The audit, accepted Thursday by the Metro Board’s Audits and Investigations Committee and completed last fall, notes that a similar issue was identified in 2012 in a separate audit also done by Metro’s Office of the Inspector General.

In this case, auditors looked at two PC hard drives that were available for public auction last August. Both had been used by the Department of Rail Services and still had accessible data.

One of the drives had tax software and 2,326 files. The other had 2,783 files.

“Both hard drives contained PII [Personally Identifiable Information], such as the names of 19 previous users,” the audit found.

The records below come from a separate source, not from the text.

/-- Reads of Book entries, certificates, release objects, quotes and entropy samples (R195, R303, R306, R326, R361, R364, R482). -/
def Obligations.MailboxEvidence : Prop :=
  ∀ (s u v : State) (t conn : Nat) (msg : Bytes) (x : Session), u = s.advance t → v = u.taken x →
    let c := mbCommand conn msg [] x
    let p (off n : Nat) : Nat := le msg off n
    let oldest := match v.book.ring.getLast? with | some e => entrySeq e | none => v.book.seq + 1
    (Comes u 0x0308 conn msg x → 1 ≤ p 0x10 1 → p 0x10 1 ≤ 64 →
      (v.book.seq < p 8 8 ∨ v.book.ring = [] →
        Replies (exec (.bookRead t conn msg) s) c v { result := mbFields [(0x08, toLe 8 (p 8 8))] }) ∧
      (p 8 8 ≤ v.book.seq → v.book.ring ≠ [] →
        let first := max (p 8 8) oldest
        let es := (v.book.ring.filter fun e => first ≤ entrySeq e && entrySeq e < first + p 0x10 1).reverse
        Replies (exec (.bookRead t conn msg) s) c v
          { result := mbFields [(0x08, toLe 8 first), (0x10, toLe 1 es.length)], bulk := es.flatten })) ∧
    (Comes u 0x030C conn msg x → p 8 1 = 1 ∨ p 8 1 = 2 →
      let cert := if v.lc = some .moduleTest then v.selfCert else if p 8 1 = 1 then v.cellar.certMldsa else v.cellar.certEcdsa
      (cert = [] → Refuses (exec (.identityCertGet t conn msg) s) c v .keyNotFound) ∧
      (cert ≠ [] → Replies (exec (.identityCertGet t conn msg) s) c v { bulk := cert })) ∧
    (Comes u 0x030A conn msg x → ∀ r l b, v.slotRecord? (p 8 2 % 16384) = some r → r.header.controlMaster = true →
      v.ledger? (p 8 2 % 16384) = some l → (l.releases.find? fun b => le b 8 8 == p 0x10 8) = some b → v.quotes = true →
      Replies (exec (.leafReleaseGet t conn msg) s) c v { bulk := b ++ v.identitySign b (zeros 32) [] }) ∧
    (Comes u 0x0005 conn msg x → v.power.mode ≠ .standby → 8 ≤ (msg.drop 128).length → (msg.drop 128).length ≤ 64 → v.quotes = true →
      v.drawFate false = .served →
      let w := (v.serveDraw false 2).1
      let payload := w.quoteClaims (msg.drop 128)
      let rand := drawBytes (v.serveDraw false 2).2 64
      ((w.quoteRounds payload rand).isSome = true → Replies (exec (.quoteGet t conn msg) s) c w { bulk := w.quoteOver payload rand }) ∧
      (w.quoteRounds payload rand = none → Refuses (exec (.quoteGet t conn msg) s) c w .mbStateConflict)) ∧
    (∀ samples rep prop, Comes u 0x0521 conn msg x → v.power.mode = .entropyTest → p 8 1 ≤ 15 → p 9 1 ≤ 2 →
      let stopped := p 9 1 ≠ 2 ∧ ∀ y, v.rng.cells[p 8 1]? = some y → y.stopped = true
      let e := exec (.entropyTestRead t conn msg samples rep prop) s
      let c := mbCommand conn msg (rep :: prop :: samples.map (·.toNat)) x
      (stopped → Replies e c v
        { result := mbFields [(0x08, toLe 4 0xFFFFFFFF), (0x0C, toLe 4 0xFFFFFFFF)], bulk := zeros tapBytes }) ∧
      (¬ stopped → Replies e c v { result := mbFields [(0x08, toLe 4 rep), (0x0C, toLe 4 prop)], bulk := padTo tapBytes samples }))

The drives were sent straight to the storage facility, rather than first going to the IT Department to be erased.

The IT Department also could not show it conducted its own required audits to be sure hard drives and other electronic data storage systems are erased before being disposed of or sold.

“Failing to remove data from storage media prior to its transfer or disposal, increases the risk that critical and sensitive business data stored on storage media may be compromised and used for other than legitimate purposes,” the inspector general’s office found.

Metro management agreed with the audit, and agreed to make sure hard drives are properly erased in the future.